::: Data listing
/-- Descriptors of ring n reserved by accepted frames (R462). -/
def HHST.RSVD (n : Nat) : Field := ⟨0x20 * n, 0, 32, .ro, 0⟩
/-- Block number + 1 at which ring n's STOP takes effect (R461). -/
def HHST.STOP_AT (n : Nat) : Field := ⟨0x20 * n + 4, 0, 64, .ro, 0⟩
/-- Ring n has returned descriptors since the last commit boundary (R456). -/
def HHST.RETURNED (n : Nat) : Field := ⟨0x20 * n + 12, 0, 1, .ro, 0⟩
/-- Descriptors of transmit ring n fetched and not yet returned (R461). -/
def HHST.FETCHED (n : Nat) : Field := ⟨0x20 * n + 16, 0, 32, .ro, 0⟩
/-- What transmit ring n's next descriptor was found waiting for (R432, R433, R435, R465): 0 nothing, 1 a FRAME, 2 a SERVE, 3 + g a SERVE of
store segment g. -/
def HHST.TX_WAIT (n : Nat) : Field := ⟨0x20 * n + 20, 0, 64, .ro, 0⟩
/-- The staging read that transmit ring n's SERVE waited for could not be corrected (R434, R436). -/
def HHST.TX_DAMAGED (n : Nat) : Field := ⟨0x20 * n + 28, 0, 1, .ro, 0⟩
/-- Descriptors fetched in this tick (R465). -/
def HHST.TX_TICK : Field := ⟨0x904, 0, 32, .ro, 0⟩

/-! ## Market Square (R193, R198, R201, R213, R215) -/

/-- First on-die buffer of pool p that has never been handed out since the pools were built. -/
def HSQR.NEXT_ONDIE (p : Nat) : Field := ⟨0x20 * p, 0, 32, .ro, 0⟩
/-- First spill buffer of pool p, counted from `ONDIE_p`, never handed out since the pools were built. -/
def HSQR.NEXT_SPILL (p : Nat) : Field := ⟨0x20 * p + 4, 0, 32, .ro, 0⟩
/-- POOL_LOW has been raised for pool p and its count has not risen above the level since (R215). -/
def HSQR.LOW (p : Nat) : Field := ⟨0x20 * p + 8, 0, 1, .ro, 0⟩
/-- On-die buffers of pool p in use. -/
def HSQR.ONDIE_USED (p : Nat) : Field := ⟨0x20 * p + 12, 0, 32, .ro, 0⟩
/-- A write of 0 to ENABLE waits for the block boundary (R213). -/
def HSQR.CLEAR_REQ : Field := ⟨0x100, 0, 1, .ro, 0⟩
/-- LOG_CLEAR waits for the block boundary (R217). -/
def HSQR.LOG_CLEAR_REQ : Field := ⟨0x104, 0, 1, .ro, 0⟩
/-- The pools are being built (R213). The pools are built at reset, since ENABLE resets to 1. -/
def HSQR.BUILDING : Field := ⟨0x108, 0, 1, .ro, 1⟩
/-- The core cycle last ranked and how many grants it gave (R201). -/
def HSQR.WIN_CYCLE : Field := ⟨0x10C, 0, 64, .ro, 0⟩
def HSQR.WIN_COUNT : Field := ⟨0x114, 0, 4, .ro, 0⟩
/-- First staging slot that has never been used since the pools were built. -/
def HSQR.NEXT_SLOT : Field := ⟨0x188, 0, 32, .ro, 0⟩
/-- The core cycle of the last reference operation, the place of its requester in that cycle's ranking, and how many the cycle has had
(R205). -/
def HSQR.REF_CYCLE : Field := ⟨0x18C, 0, 64, .ro, 0⟩
def HSQR.REF_RANK : Field := ⟨0x194, 0, 4, .ro, 0⟩
def HSQR.REF_COUNT : Field := ⟨0x194, 4, 4, .ro, 0⟩
/-- The handle last answered to requester r. -/
def HSQR.ANSWER (r : Nat) : Field := ⟨0x120 + 4 * r, 0, 32, .ro, 0xFFFFFFFF⟩
/-- Uses of staging slots so far, for the least recently used order (R212). -/
def HSQR.USES : Field := ⟨0x180, 0, 64, .ro, 0⟩

/-! ## Scheduling (R227, R229, R231, R233, R237, R246) -/

/-- Order number of the next frame admitted. -/
def HSCH.NEXT_ID : Field := ⟨0, 0, 64, .ro, 0⟩
/-- Admission is stopped, by a drain, by FEED_FAIL (R44, R49); and fill admission too (R45). -/
def HSCH.STOP : Field := ⟨8, 0, 1, .ro, 0⟩
def HSCH.STOP_FILL : Field := ⟨8, 1, 1, .ro, 0⟩
/-- The plan's C of every Kerb-X4 port is 20 Gb/s (R499, R500). -/
def HSCH.LEAN_C : Field := ⟨8, 2, 1, .ro, 0⟩
/-- Kerb port p's oper list has started (R227). -/
def HSCH.OPER (p : Nat) : Field := ⟨0x10 + 0x40 * p, 0, 1, .ro, 0⟩
/-- Entry of port p's oper list in effect. -/
def HSCH.ENTRY (p : Nat) : Field := ⟨0x10 + 0x40 * p, 8, 9, .ro, 0⟩
/-- LIST_LEN, CYCLE_TIME of the oper list, and the fraction of ns into the cycle at which its entry in effect began. -/
def HSCH.OPER_LEN (p : Nat) : Field := ⟨0x14 + 0x40 * p, 0, 9, .ro, 0⟩
def HSCH.OPER_CYCLE (p : Nat) : Field := ⟨0x18 + 0x40 * p, 0, 32, .ro, 0⟩
/-- Start instant of the pending list, in ns of the time of day, plus 1; 0 when none is scheduled (R231). -/
def HSCH.START_NS (p : Nat) : Field := ⟨0x20 + 0x40 * p, 0, 96, .ro, 0⟩
/-- Instant of the oper list's present cycle start, in ns of the time of day (R232). -/
def HSCH.CYCLE_START (p : Nat) : Field := ⟨0x30 + 0x40 * p, 0, 96, .ro, 0⟩
/-- Base instant of the oper list. -/
def HSCH.OPER_BASE (p : Nat) : Field := ⟨0x3C + 0x40 * p, 0, 96, .ro, 0⟩
/-- Open time of gate t of port p in a cycle, and its longest closed time Z_t, in ns (R229). -/
def HSCH.OPEN_NS (p t : Nat) : Field := ⟨0x220 + 0x40 * p + 8 * t, 0, 32, .ro, 0⟩
def HSCH.Z_NS (p t : Nat) : Field := ⟨0x224 + 0x40 * p + 8 * t, 0, 32, .ro, 0⟩
/-- LIST_LEN, CYCLE_TIME and base of a pending list, taken at its commit (R231). -/
def HSCH.NEW_LEN (p : Nat) : Field := ⟨0x420 + 0x40 * p, 0, 9, .ro, 0⟩
def HSCH.NEW_CYCLE (p : Nat) : Field := ⟨0x424 + 0x40 * p, 0, 32, .ro, 0⟩
def HSCH.NEW_BASE (p : Nat) : Field := ⟨0x428 + 0x40 * p, 0, 96, .ro, 0⟩
/-- After a step, port p's list waits for its next cycle start (R232). -/
def HSCH.WAIT (p : Nat) : Field := ⟨0x434 + 0x40 * p, 0, 1, .ro, 0⟩
/-- Deficit of a node among its siblings, and the child that its parent last visited plus 1 (R233, tier 4): in the node's record. -/
def HNODE.DEFICIT : Field := ⟨0x80, 0, 32, .ro, 0⟩
def HNODE.VISIT : Field := ⟨0x84, 0, 32, .ro, 0⟩

/-! ## Arcade (R416, R420, R429, R443) -/

/-- Number of the next detached slot (R430). -/
def HARC.NEXT_DET : Field := ⟨0, 0, 28, .ro, 0⟩
/-- The store has been started and its controller works (R437). -/
def HARC.STARTED : Field := ⟨4, 0, 1, .ro, 0⟩
/-- The clean-stop marker is present in the home copies (R439, R570). -/
def HARC.CLEAN : Field := ⟨4, 1, 1, .ro, 0⟩
/-- The tick of the last commit that touched OPEN_SEG of an entry (R420): in the entry's record. -/
def HDIR.CHUNK_TICK : Field := ⟨0x80, 0, 64, .ro, 0⟩
/-- The chunk after the last of OPEN_SEG, once a chunk names it; 0 until then (R422). -/
def HDIR.LAST_CHUNK : Field := ⟨0x88, 0, 8, .ro, 0⟩

/-! ## Kerb ports (R30, R313, R314), on the held page of the port's KRB page -/

/-- Core cycle + 1 since which transmit queue t is held; 0 when it is not. -/
def HKRB.HELD_SINCE (t : Nat) : Field := ⟨16 * t, 0, 64, .ro, 0⟩
/-- Core cycle + 1 at which the hold of transmit queue t ends; 0 when none runs. -/
def HKRB.HELD_UNTIL (t : Nat) : Field := ⟨16 * t + 8, 0, 64, .ro, 0⟩
/-- Core cycles + 1 of the hold that starts when the frame being serialised from transmit queue t ends (Table 10.6). -/
def HKRB.PEND (t : Nat) : Field := ⟨0x80 + 8 * t, 0, 64, .ro, 0⟩
/-- Core cycles held below 1 µs not yet counted in HELD_US_t, in 1/100 cycle. -/
def HKRB.US_REST (t : Nat) : Field := ⟨0xC0 + 4 * t, 0, 32, .ro, 0⟩
/-- RX_OK as the port sends it, and as its partner sends it (R292). -/
def HKRB.RX_OK : Field := ⟨0xE0, 0, 4, .ro, 0⟩
def HKRB.PART_OK : Field := ⟨0xE0, 4, 4, .ro, 0⟩
/-- The link went down and the block boundary has not come yet (R317). -/
def HKRB.DOWN : Field := ⟨0xE0, 8, 1, .ro, 0⟩
/-- The port is narrowed for LEAN (R306). -/
def HKRB.NARROW : Field := ⟨0xE0, 9, 1, .ro, 0⟩
/-- The last marker the port sent: KIND, RX_OK, and R of a request or a resume (Table 10.3). -/
def HKRB.MARK_KIND : Field := ⟨0xE4, 0, 2, .ro, 0⟩
def HKRB.MARK_OK : Field := ⟨0xE4, 4, 4, .ro, 0⟩
def HKRB.MARK_R : Field := ⟨0xE4, 8, 14, .ro, 0⟩
/-- The tick since which the link conditions can have held: the enable, the link's end, the last loss of a lane (R316). -/
def HKRB.UP_FROM : Field := ⟨0xE8, 0, 64, .ro, 0⟩
/-- The tick of lane l's loss, or of the last invalid code group on it since (R299). -/
def HKRB.BAD_TICK (l : Nat) : Field := ⟨0x100 + 8 * l, 0, 64, .ro, 0⟩
/-- Core cycle since which the transmitter has had no frame to send (R305). -/
def HKRB.IDLE_FROM : Field := ⟨0xF0, 0, 64, .ro, 0⟩

/-! ## Time (R324 to R351) -/

/-- The local clock at an anchor: the time of day in 2⁻⁴⁰ ns, and the core cycle of the anchor. -/
def HTIM.ANCHOR_T : Field := ⟨0, 0, 160, .ro, 0⟩
def HTIM.ANCHOR_C : Field := ⟨0x14, 0, 64, .ro, 0⟩
/-- The source is lost (R326), and ticks since the loss. No source is there at reset. -/
def HTIM.LOST : Field := ⟨0x1C, 0, 1, .ro, 1⟩
def HTIM.LOST_TICKS : Field := ⟨0x20, 0, 32, .ro, 0⟩
/-- Fraction of a ns gathered by the growth of `ERR_BOUND_NS`, in 1/8 000 of a ns. -/
def HTIM.BOUND_FRAC : Field := ⟨0x24, 0, 32, .ro, 0⟩
/-- Consecutive measurements within `LOCK_NS`, and beyond 4 × `LOCK_NS` (R332). -/
def HTIM.IN_LOCK : Field := ⟨0x28, 0, 8, .ro, 0⟩
def HTIM.OUT_LOCK : Field := ⟨0x28, 8, 8, .ro, 0⟩
/-- The fibre measurement in progress: sum of θ in 2⁻¹⁶ ns (signed), ticks in it, and the tick of the last PSBd plus 1 (R330). -/
def HTIM.SUM : Field := ⟨0x2C, 0, 128, .ro, 0⟩
def HTIM.COUNT : Field := ⟨0x3C, 0, 16, .ro, 0⟩
def HTIM.LAST_PSBD : Field := ⟨0x40, 0, 64, .ro, 0⟩
/-- The servo's integral I, in 1/65 536 ppb × 2⁻¹⁶ (signed), and a new `INCR` + 1 for the next block boundary (R333). -/
def HTIM.INTEGRAL : Field := ⟨0x48, 0, 128, .ro, 0⟩
def HTIM.NEW_INCR : Field := ⟨0x58, 0, 64, .ro, 0⟩
/-- Steps requested: 0 the accepted pending step, 1 servo, 2 software: value (signed ns), core cycle of the request + 1 (R334, R336). -/
def HTIM.STEP (i : Nat) : Field := ⟨0x60 + 0x20 * i, 0, 96, .ro, 0⟩
def HTIM.STEP_AT (i : Nat) : Field := ⟨0x70 + 0x20 * i, 0, 64, .ro, 0⟩
/-- First value of the pending step and the tick it dates from (R335). -/
def HTIM.FIRST : Field := ⟨0xC0, 0, 96, .ro, 0⟩
def HTIM.FIRST_TICK : Field := ⟨0xCC, 0, 64, .ro, 0⟩
/-- ToD reference of port p: N, T_N in ns, loaded (R328). -/
def HTIM.TOD_N (p : Nat) : Field := ⟨0x100 + 0x40 * p, 0, 51, .ro, 0⟩
def HTIM.TOD_T (p : Nat) : Field := ⟨0x108 + 0x40 * p, 0, 96, .ro, 0⟩
def HTIM.TOD_SET (p : Nat) : Field := ⟨0x114 + 0x40 * p, 0, 1, .ro, 0⟩
/-- A reference that comes into use at the next tick boundary. -/
def HTIM.NEXT_N (p : Nat) : Field := ⟨0x118 + 0x40 * p, 0, 51, .ro, 0⟩
def HTIM.NEXT_T (p : Nat) : Field := ⟨0x120 + 0x40 * p, 0, 96, .ro, 0⟩
def HTIM.NEXT_SET (p : Nat) : Field := ⟨0x12C + 0x40 * p, 0, 1, .ro, 0⟩
/-- Lamplighter output n: 0 not running, 1 one-shot, 2 periodic; START, PERIOD, WIDTH taken; instant of the next pulse; end of the
pulse in progress (its core cycle + 1) (R349). -/
def HTIM.L_RUN (n : Nat) : Field := ⟨0x200 + 0x40 * n, 0, 2, .ro, 0⟩
def HTIM.L_PERIOD (n : Nat) : Field := ⟨0x204 + 0x40 * n, 0, 32, .ro, 0⟩
def HTIM.L_WIDTH (n : Nat) : Field := ⟨0x208 + 0x40 * n, 0, 32, .ro, 0⟩
def HTIM.L_START (n : Nat) : Field := ⟨0x20C + 0x40 * n, 0, 96, .ro, 0⟩
def HTIM.L_NEXT (n : Nat) : Field := ⟨0x218 + 0x40 * n, 0, 96, .ro, 0⟩
def HTIM.L_END (n : Nat) : Field := ⟨0x224 + 0x40 * n, 0, 96, .ro, 0⟩
/-- ARM waits for the block boundary. -/
def HTIM.L_ARM (n : Nat) : Field := ⟨0x230 + 0x40 * n, 0, 1, .ro, 0⟩
/-- Core cycle + 1 of the last accepted edge of capture input i (R351). -/
def HTIM.LAST_EDGE (i : Nat) : Field := ⟨0x300 + 8 * i, 0, 64, .ro, 0⟩
/-- Recorded for sleep: the tick number, the local time, the sleep counter, and the bound (R337). -/
def HTIM.SLEEP_TICK : Field := ⟨0x320, 0, 64, .ro, 0⟩
def HTIM.SLEEP_T : Field := ⟨0x328, 0, 160, .ro, 0⟩
def HTIM.SLEEP_S : Field := ⟨0x340, 0, 48, .ro, 0⟩
def HTIM.SLEEP_PHASE : Field := ⟨0x348, 0, 32, .ro, 0⟩
def HTIM.SLEEP_PPB : Field := ⟨0x34C, 0, 32, .ro, 0⟩
def HTIM.SLEEP_SRC : Field := ⟨0x350, 0, 2, .ro, 0⟩

/-! ## Classifier and Cul-de-sac (R154, R155, R168), on the held page of 0x0C8 -/

/-- Bytes of bank b's image. -/
def HCLS.LEN (b : Nat) : Field := ⟨4 * b, 0, 32, .ro, 0⟩
/-- Block number + 1 at which a requested swap takes effect; and of the first block after the last swap (R155, R156). -/
def HCLS.SWAP_AT : Field := ⟨8, 0, 64, .ro, 0⟩
def HCLS.SWAPPED : Field := ⟨0x10, 0, 64, .ro, 0⟩
/-- A Cul-de-sac command that waits for the block boundary: operation, entry, ring (R168); the index of the next entry. -/
def HCLS.CUL_OP : Field := ⟨0x18, 0, 2, .ro, 0⟩
def HCLS.CUL_INDEX : Field := ⟨0x18, 4, 12, .ro, 0⟩
def HCLS.CUL_RING : Field := ⟨0x18, 16, 6, .ro, 0⟩
def HCLS.CUL_NEXT : Field := ⟨0x1C, 0, 12, .ro, 0⟩

/-! ## Flow table (R179, R187, R188, R578), on the held page of 0x0D0 -/

/-- The record buffer, 32 words (R187). -/
def HFLW.BUF (i : Nat) : Field := ⟨0x100 + 4 * i, 0, 32, .ro, 0⟩
/-- Base and seed in force when EN was last set, or at the clearing of R578; and the base before that (R188). -/
def HFLW.BASE : Field := ⟨0, 0, 23, .ro, 0x480000⟩
def HFLW.SEED : Field := ⟨4, 0, 32, .ro, 0xFFFFFFFF⟩
def HFLW.OLD_BASE : Field := ⟨8, 0, 23, .ro, 0x480000⟩
/-- The clearing of R578 is not done; it waits from reset on. The frees after a change run (R188). -/
def HFLW.CLEARING : Field := ⟨0xC, 0, 1, .ro, 1⟩
def HFLW.FREEING : Field := ⟨0xC, 1, 1, .ro, 0⟩
/-- A FLUSH has executed and its frees run. -/
def HFLW.FLUSHING : Field := ⟨0xC, 2, 1, .ro, 0⟩
/-- The block in which the FLUSH executed. -/
def HFLW.FLUSH_AT : Field := ⟨0x50, 0, 64, .ro, 0⟩
/-- Inserts of slice x committed in the tick of the last of them, and that tick. -/
def HFLW.INSERTS (x : Nat) : Field := ⟨0x10 + 0x10 * x, 0, 32, .ro, 0⟩
def HFLW.INSERT_TICK (x : Nat) : Field := ⟨0x14 + 0x10 * x, 0, 64, .ro, 0⟩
::::::
• _Exercise goal_: The lines you need are those holding the word "local"; copy each of them from the material above.

• _Exercise solution_:
/-- The local clock at an anchor: the time of day in 2⁻⁴⁰ ns, and the core cycle of the anchor. -/
/-- Recorded for sleep: the tick number, the local time, the sleep counter, and the bound (R337). -/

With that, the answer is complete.